А в шурфе всё шла глина. За два дня было пройдено не больше, чем на две лопаты, и по тому, что глина меняла цвет с серого на голубой, Ерёма знал, её будет ещё много. Когда в шурф стала поступать талая вода, целый световой день ему пришлось убить на проходку водоотводной канавы. Вечером в зимовье пришёл мокрым, в сапогах хлюпало, вся куртка была вымазана жидкой глиной. Не хотелось ни есть, ни топить печь, было одно желание: упасть на нары и ни о чём не думать. В остывшем за день зимовье было холодно, с порога несло сквозняком, а от наступившего вечернего заморозка окно затягивало инеем. За собой Ерёма уже давно не убирал. На полу было полно мусора, в углу валялись обглоданные им кости, на столе стояла уже давно не мытая посуда. Пересилив себя, Ерёма решил растопить печь. Когда он полез в карман за кресалом и огнивом, его словно ударили по голове: на поясном ремне мешочка с золотом, с которым он никогда не расставался, не было. «Обронил в ручей!» — обожгла его догадка, и он, в чём был, выбежал из зимовья. В ручье мешочка с золотом не оказалось, а в шурф, занимаясь водоотводной канавой, он сегодня не спускался, значит, мешочек унесло по ручью вниз. Где его там искать?! Звеня на перекатах, ручей то прятался в расщелинах крутых склонов распадка, то уходил под еще не растаявшие сугробы снега. «Всё пропало!» — стучало в сознании Ерёмы, когда он, решив раскапывать первый по ручью сугроб, шёл в зимовье за лопатой. Когда же он вошёл в зимовье, его снова как ударили по голове: ремень с мешочком золота лежал на нарах! «Да как же так?! — не понял Ерёма. Выходит, дело дошло до того, что он уже не всегда знает, что и делает. Взяв ремень и опоясавшись им, он пряжку обмотал бечёвкой и завязал её на два крепких узла. «Так-то вернее будет», — решил он и, поужинав строганиной, лёг спать.

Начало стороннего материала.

-- ==== Sys2Proof/Machine/Planner.lean ====
section
/-!
DEFINITION. Machine/Planner.lean: the air planner (R339–R350): which packets are candidates, where one is placed under
the constraints of R342, and the plan of a port as the commit window builds it. Times are ns of device time.
-/

namespace Sys2Proof.Machine

open Sys2Proof Sys2Proof.Reg

/-- A candidate. -/
structure Cand where
  queue : Option Nat
  start : Nat
  nsa : Nat
  decoder : Nat
  cls : Nat
  length : Nat
  lower : Nat                  -- the lower bound of R348 but for the beat's own
  close : Option Nat           -- the close of the listen window, in tier 0
  deriving DecidableEq, Repr

/-- A placement under trial: X, the chain chosen, and the reason of the step that last raised X. -/
structure Trial where
  x : Nat
  chain : Nat
  why : Nat
  deriving DecidableEq, Repr

def Trial.raiseTo (t : Trial) (x why : Nat) : Trial := if t.x < x then { t with x := x, why := why } else t

/-- The start of the beat that is planned. -/
def State.planStart (s : State) : Nat := (s.workBeat + 1) * 1000000

/-- The commit instant of R344. -/
def State.planCommit (s : State) : Nat := s.planStart - 10000

/-- The mode that will be in force in the beat planned (R350). -/
def State.nextMode (s : State) : Mode := match s.u.pwr.staged with | some m => m.1 | none => s.mode

/-- Entries of a port that are planned or on a chain. -/
def State.portEntries (s : State) (p : RfPort) : List PlanEntry :=
  (s.u.sch.plan.filter fun e => decide (e.port = p)) ++
  [chainOf p 0, chainOf p 1].filterMap fun c => (s.tx c).cmd.bind fun d => match d.what with
    | .entry e => some e
    | .ack _ => none

/-- An entry's latest return edge, latest PA_EN release, and planned blanked interval (R341). -/
def State.entryReturn (s : State) (e : PlanEntry) : Nat := (s.occupancy e).2

def State.entryRelease (s : State) (e : PlanEntry) : Nat :=
  let r := s.chRate e.decoder
  e.latest + Air.airtimeNs r e.length + s.paOffNs e.port r

def State.entryBlank (s : State) (e : PlanEntry) : Nat × Nat :=
  (e.x, s.entryReturn e + 1000 * s.fld (RFx_FE_TIMING_RX_RECOVER e.port))

/-- The entry a candidate makes at a placement. -/
def State.entryAt (s : State) (p : RfPort) (c : Cand) (t : Trial) : PlanEntry :=
  let planned := t.x + s.preNs p (s.chRate c.decoder)
  { port := p, chain := t.chain, queue := c.queue, start := c.start, nsa := c.nsa, decoder := c.decoder, cls := c.cls,
    length := c.length, x := t.x, planned := planned, latest := planned + 1000 * s.fld (SCH_AIRx_CTL_SLACK_US p) }

/-- The ends of the spans that a span runs into, the latest. -/
def clearOf (span : Nat × Nat) (l : List (Nat × Nat)) : Nat :=
  (l.filter fun x => overlaps x span).foldl (fun m x => max m x.2) 0

/-- Channel (R343). -/
def State.planChannel (s : State) (p : RfPort) (c : Cand) (t : Trial) : Trial :=
  let cca := s.ccaNs p
  let k := s.fld (RXD_CHn_CFG_CHANNEL c.decoder)
  let r := s.chRate c.decoder
  let mine := s.occupancy (s.entryAt p c t)
  let near := (s.portEntries p).filter fun e =>
    !Air.apart p k r (s.fld (RXD_CHn_CFG_CHANNEL e.decoder)) (s.chRate e.decoder)
  let stop := clearOf mine (near.map s.occupancy)
  if stop = 0 then t else t.raiseTo (stop + cca) 0

/-- R345 lets a frame on the ACK chain. -/
def State.ackAllows (s : State) (p : RfPort) (c : Cand) (n : Nat) : Bool :=
  let cost := fun dec len => Air.airtimeNs (s.chRate dec) len + 2 * s.rampNs p (s.chRate dec)
  let mine := cost c.decoder c.length
  let others := ((s.portEntries p).filter fun e => e.chain == n && Nat.ble s.planStart e.planned &&
    Nat.blt e.planned (s.planStart + 1000000)).map fun e => cost e.decoder e.length
  !(s.bit (SCH_AIRx_ACK_EN p) && s.fld (SCH_AIRx_ACK_CHAIN p) == n) ||
    (Nat.ble mine (1000 * s.fld (SCH_AIRx_ACK_MAX_US p)) &&
      Nat.ble (others.sum + mine) (10000 * s.fld (SCH_AIRx_ACK_SHARE_PCT p)))

/-- The last entry of a chain. -/
def State.lastEntry (s : State) (p : RfPort) (n : Nat) : Option PlanEntry :=
  ((s.portEntries p).filter fun e => e.chain == n).foldl (fun m e => match m with
    | none => some e
    | some f => if s.entryReturn f ≤ s.entryReturn e then some e else some f) none

/-- The channel a chain stands on after its last entry; none for an idle chain. -/
def State.chainChannel (s : State) (p : RfPort) (n : Nat) : Option Nat :=
  match s.lastEntry p n with
  | some e => some (s.fld (RXD_CHn_CFG_CHANNEL e.decoder))
  | none =>
    let c := chainOf p n
    if s.chainState c = stCal ∨ s.chainState c = stLocked ∨ s.chainState c = stTx then some (s.chainChan c) else none

/-- The earliest X of a chain (R344). -/
def State.chainX (s : State) (p : RfPort) (c : Cand) (n : Nat) : Nat :=
  let cca := s.ccaNs p
  let last := s.lastEntry p n
  if s.chainChannel p n = some (s.fld (RXD_CHn_CFG_CHANNEL c.decoder)) then
    ((last.map s.entryReturn).getD s.planStart) + cca
  else max ((last.map s.entryRelease).getD 0) s.planCommit + 90000 + cca

/-- Whether a chain is usable (R344). -/
def State.chainUsable (s : State) (p : RfPort) (c : Cand) (n : Nat) : Bool :=
  let ch := chainOf p n
  s.txEn ch && !(s.chainState ch == stFault) && s.chainKept ch.idx && s.ackAllows p c n

/-- Chain (R344): the smallest start, then a chain that is not the ACK chain, then the lower number. -/
def State.planChain (s : State) (p : RfPort) (c : Cand) (t : Trial) : Option Trial :=
  let isAck := fun n => s.bit (SCH_AIRx_ACK_EN p) && s.fld (SCH_AIRx_ACK_CHAIN p) == n
  let go := fun n => { t.raiseTo (s.chainX p c n) 1 with chain := n }
  match s.chainUsable p c 0, s.chainUsable p c 1 with
  | false, false => none
  | true, false => some (go 0)
  | false, true => some (go 1)
  | true, true =>
    let a := go 0
    let b := go 1
    some (if a.x < b.x then a else if b.x < a.x then b else if isAck 0 then b else a)

/-- Airtime of the entries not yet started that count against a region (R346). -/
def State.plannedDuty (s : State) (p : RfPort) (r : Nat) : Nat :=
  let waits := (s.u.sch.plan.filter fun e => decide (e.port = p)) ++
    [chainOf p 0, chainOf p 1].filterMap fun c => (s.tx c).cmd.bind fun d => match d.what with
      | .entry e => if d.phase.inSeq then none else some e
      | .ack _ => none
  ((waits.filter fun e => s.dutyHits p r (s.fld (RXD_CHn_CFG_CHANNEL e.decoder)) (s.chRate e.decoder)).map fun e =>
    s.dutyNs p (s.chRate e.decoder) e.length).sum

/-- Duty cycle (R346). -/
def State.planDuty (s : State) (p : RfPort) (c : Cand) : Bool :=
  let r := s.chRate c.decoder
  s.dutyOk p (s.fld (RXD_CHn_CFG_CHANNEL c.decoder)) r (s.dutyNs p r c.length) (s.plannedDuty p)

/-- Coexistence (R347). -/
def State.planCoex (s : State) (p : RfPort) (t : Trial) : Trial :=
  if s.bit (RFx_CX_CTL_EN p) then t.raiseTo (s.planCommit + 1000 * s.fld (RFx_CX_TIMING_LEAD p)) 3 else t

/-- CSMA (R348): the CCA overlaps no planned blanked interval. -/
def State.planCsma (s : State) (p : RfPort) (t : Trial) : Trial :=
  let cca := s.ccaNs p
  let stop := clearOf (t.x - cca, t.x) ((s.portEntries p).map s.entryBlank)
  if cca = 0 ∨ stop = 0 then t else t.raiseTo (stop + cca) 4

/-- X + P lies beyond the beat, or beyond the listen window's close. -/
def State.beyond (s : State) (p : RfPort) (c : Cand) (t : Trial) : Bool :=
  let f := t.x + s.preNs p (s.chRate c.decoder)
  Nat.blt (s.planStart + 1000000) f || (match c.close with
    | some z => Nat.blt z f
    | none => false)

/-- The placement loop of R342: an entry, or the reason of the refusal (R349). -/
def State.planFrom (s : State) (p : RfPort) (c : Cand) : Nat → Trial → Except Nat PlanEntry
  | 0, t => .error t.why
  | fuel + 1, t0 =>
    match s.planChain p c (s.planChannel p c t0) with
    | none => .error 1
    | some t =>
      if !s.planDuty p c then .error 2
      else
        let t := s.planCsma p (s.planCoex p t)
        if s.beyond p c t then .error t.why
        else if t.x = t0.x then .ok (s.entryAt p c t)
        else s.planFrom p c fuel t

/-- One candidate tried. -/
def State.planTry (s : State) (p : RfPort) (c : Cand) : Except Nat PlanEntry :=
  if !s.chEnabled c.decoder || !s.bit (RFx_SLICE_EN p) then .error 0
  else
    let t : Trial := ⟨max (s.planStart + s.ccaNs p) c.lower, 0, 6⟩
    if s.beyond p c t then .error 6 else s.planFrom p c 256 t

/-! ### Candidates (R37, R340) -/

/-- The bound a drawn backoff puts on X, where it ends in time for the beat (R202). -/
def State.backoffBound (s : State) (p : RfPort) (queue : Option Nat) (start : Nat) : Option Nat :=
  match s.deferredOf queue start with
  | none => some 0
  | some d => if d.stopNs ≤ s.planStart + 1000000 then some (d.stopNs + s.ccaNs p) else none

/-- A pending frame is in a plan, on a chain or waits for its ACK. -/
def State.pendBusy (s : State) (a : Nat) : Bool :=
  let is := fun (e : PlanEntry) => e.queue.isNone && e.start == a
  s.u.sch.plan.any is || (s.u.mac.waits.any fun w => is w.entry) ||
  [Chain.ts0, .ts1, .tw0, .tw1].any fun c => match (s.tx c).cmd with
    | none => false
    | some d => match d.what with
      | .entry e => is e
      | .ack _ => false

/-- Tier 0 of a port: the pending frames of the children whose listen window overlaps the beat, by the instant the
window opened, then in list order. `cls` is the power class policy gives a pending frame. -/
def State.tier0 (s : State) (p : RfPort) (cls : Nat) : List Cand :=
  let b := s.planStart
  let ls := s.u.mac.listens.filter fun l => s.u.sch.pendCands.contains l.nsa && l.opened && !l.closed &&
    Nat.blt l.openNs (b + 1000000) && Nat.blt b l.closeNs && decide (decoderPort l.decoder = p)
  let ls := ls.foldl (fun (acc : List Listen) l =>
    (acc.filter fun m => Nat.ble m.openNs l.openNs) ++ [l] ++ acc.filter fun m => Nat.blt l.openNs m.openNs) []
  ls.flatMap fun l => (s.pendList l.nsa).filterMap fun a =>
    if !s.pendSealed a || s.pendBusy a || l.drop.contains a then none
    else (s.backoffBound p none a).map fun z =>
      let len := s.le (a + 12) 2
      let low := max z (l.openNs - s.preNs p (s.chRate l.decoder))
      { queue := none, start := a, nsa := l.nsa, decoder := l.decoder, cls := cls, length := len, lower := low,
        close := some l.closeNs }

/-- The candidate of an air flow: its head, where a placement request has registered it. -/
def State.flowCand (s : State) (p : RfPort) (f : Nat) : Option Cand :=
  match s.flowQueue (2 + p.idx) f, s.flowHead (2 + p.idx) f with
  | some q, some h => h.decoder.bind fun n => (s.backoffBound p (some q) h.start).map fun z =>
      { queue := some q, start := h.start, nsa := 0, decoder := n, cls := h.cls, length := h.length, lower := z,
        close := none }
  | _, _ => none

/-- The head of a flow holds a poisoned word (R312). -/
def State.headPoisoned (s : State) (p : RfPort) (f : Nat) : Option (Nat × Nat) :=
  match s.flowQueue (2 + p.idx) f, s.flowHead (2 + p.idx) f with
  | some q, some h => if ((s.queue q).packetWords h).any fun w => w.poison then some (q, h.start) else none
  | _, _ => none

/-- A flow is in tier 1 (R340). -/
def State.flowStrict (s : State) (p : RfPort) (f : Nat) : Bool :=
  Nat.testBit (s.fld (SCH_AIRx_CTL_STRICT p)) (s.fld (SCH_AIRx_Fq_CLASS p f))

/-- The flow of a tier that is taken next (R328, R353). -/
def State.flowNext (s : State) (p : RfPort) (fs : List Nat) : Option (Nat × Nat) :=
  let d := 2 + p.idx
  let able := fs.filter fun f => (s.flowCand p f).isSome
  let fin := fun f => ((s.flowHead d f).bind fun h => (s.flow d f).stampOf h.start).getD 0
  if s.rebuilding d then (nextRobin (s.u.sch.robin.getD d 0) able).map fun f => (f, fin f)
  else earliest (able.map fun f => (f, fin f))

namespace Act

/-- A candidate is refused (R349). -/
def planRefuse (p : RfPort) (why : Nat) : Act := sat (SCH_AIRx_REFr p why)

/-- A flow whose head was not placed (R349). -/
def planStarve (p : RfPort) (f : Nat) : Act := .read fun s =>
  let d := 2 + p.idx
  let limit := s.fld (SCH_AIRx_CTL_STARVE_LIMIT p)
  let w := s.flow d f
  let hit := Nat.blt 0 limit && Nat.ble limit (w.starve + 1) && !w.starved
  .seq (flow d f fun w => { w with starve := w.starve + 1, starved := w.starved || hit })
    (when hit (raise 15 (leBytes 1 d ++ leBytes 1 f)))

def planAdd (e : PlanEntry) : Act := sch fun x => { x with plan := x.plan ++ [e] }

/-- Tier 0. -/
def planPend (p : RfPort) : List Cand → Nat → (Nat → Act) → Act
  | [], n, k => k n
  | c :: l, n, k => .read fun s =>
    if s.fld (SCH_AIRx_CTL_PLAN_MAX p) ≤ n then .seq (planRefuse p 5) (planPend p l n k)
    else match s.planTry p c with
      | .error why => .seq (planRefuse p why) (planPend p l n k)
      | .ok e => all [planAdd e,
        mac fun m =>
          let ls := m.listens.map fun w =>
            if w.nsa = c.nsa ∧ w.closed = false then { w with placed := w.placed ++ [c.start] } else w
          { m with listens := ls },
        planPend p l (n + 1) k]

/-- One of tiers 1 and 2: the flows in WFQ order, each head that is placed making way for the next. -/
def planFlows (p : RfPort) : Nat → List Nat → Nat → (Nat → Act) → Act
  | 0, _, n, k => k n
  | fuel + 1, fs, n, k => .read fun s =>
    let d := 2 + p.idx
    match s.flowNext p fs with
    | none => k n
    | some (f, fin) => match s.flowCand p f, s.headPoisoned p f with
      | _, some (q, start) => all [poisonCounts q 1, airRelease p q start, planFlows p fuel fs n k]
      | none, none => k n
      | some c, none =>
        if s.fld (SCH_AIRx_CTL_PLAN_MAX p) ≤ n then
          all [planRefuse p 5, planStarve p f, planFlows p fuel (fs.erase f) n k]
        else match s.planTry p c with
          | .error why => all [planRefuse p why, planStarve p f, planFlows p fuel (fs.erase f) n k]
          | .ok e => all [planAdd e,
            selectHead d f c.start fin,
            flow d f fun w => { w with starve := 0, starved := false },
            sch fun x => { x with robin := x.robin.setD d 0 (f + 1) },
            planFlows p fuel fs (n + 1) k]

/-- PLAN_BUILD for one port (R340–R350); `silent` is a takeover's air silence. A shadow builds the plan of the unit that
serves (R351). -/
def planPort (p : RfPort) (silent : Bool) (cls : Nat) : Act := .read fun s =>
  let d := 2 + p.idx
  let t0 := s.tier0 p cls
  let fs := (s.u.sch.cands.filter fun c => c / 64 == d).map fun c => c % 64
  let strict := fs.filter (s.flowStrict p)
  let rest := fs.filter fun f => !s.flowStrict p f
  let forced := silent || !(s.shadows || s.nextMode.serves) || !s.bit (RFx_SLICE_EN p)
  let (placedF, emptyF) := match p with
    | .s => (SCH_STATUS_PLACED_S, SCH_STATUS_EMPTY_S)
    | .w => (SCH_STATUS_PLACED_W, SCH_STATUS_EMPTY_W)
  let finish := fun n => all [setF placedF n, setB emptyF forced, wrapBy (SCH_AIRx_PLACED p) n,
    txRetune (chainOf p 0), txRetune (chainOf p 1)]
  if forced then
    all [each t0 fun _ => planRefuse p 7,
      each (fs.filter fun f => (s.flowCand p f).isSome) fun f => .seq (planRefuse p 7) (planStarve p f),
      finish 0]
  else planPend p t0 0 fun n => planFlows p 160 strict n fun n => planFlows p 160 rest n finish

/-- PLAN_BUILD for both ports. -/
def planBuild (silent : Bool) (cls : Nat) : Act := .seq (planPort .s silent cls) (planPort .w silent cls)

/-- The flows and children that are candidates for the next plan, as the plan window closes (R37). -/
def planGather : Act := .read fun s =>
  let fs := [RfPort.s, .w].flatMap fun p => ((List.range 64).filter fun f =>
    (s.flowHead (2 + p.idx) f).isSome).map fun f => 64 * (2 + p.idx) + f
  sch fun x => { x with cands := fs, pendCands := (s.u.mac.listens.filter fun l => l.opened && !l.closed).map (·.nsa) }

/-- A write to SCH_AIRx_CTL (R361): a new STARVE_LIMIT restarts every run. -/
def airCtlWrite (p : RfPort) (w : Word) : Act := .read fun s =>
  .seq (.reg (SCH_AIRx_CTL p) w)
    (when (!(s.fld (SCH_AIRx_CTL_STARVE_LIMIT p) == fieldOf w 24 8))
      (each (List.range 64) fun f => when (!(s.flow (2 + p.idx) f == Flow.idle))
        (flow (2 + p.idx) f fun x => { x with starve := 0 })))

end Act

end Sys2Proof.Machine
end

Как добил шурф, Ерёма плохо помнил. Осталась в памяти бегущая по стенкам его вода, она была как лёд холодной, от неё немели руки, а мокрые ноги казались чужими, но ещё хуже было, когда он вылазил из него и лотком в ручье промывал поднятую породу. От дующего с верховьев распадка холодного ветра леденела куртка, а руки уже коченели и плохо слушались. Ещё запомнил Ерёма, что золота было много, и в одном из лотков оказался самородок величиной с большой палец. Что было дальше, Ерёма не помнил. Больного в зимовье его нашли якуты. Очнувшись, он увидел, что перед ним на коленях стоит старый якут и оттирает ему руки. У него было доброе, всё в мелких морщинах, лицо, узкие, как у всех якутов, глаза, и по-козлиному жидкая бородка. Другой, молодой, якут стоял за ним и, кажется, улыбался. Увидев, что Ерёма очнулся, он сказал: «Околевал, однако». Ерёма схватился за пояс: где золото?! Золото было на месте. Потом перед Ерёмой всё стало расплываться, исчезли оба якута, перед глазами полыхнуло чем-то красным, и он потерял сознание.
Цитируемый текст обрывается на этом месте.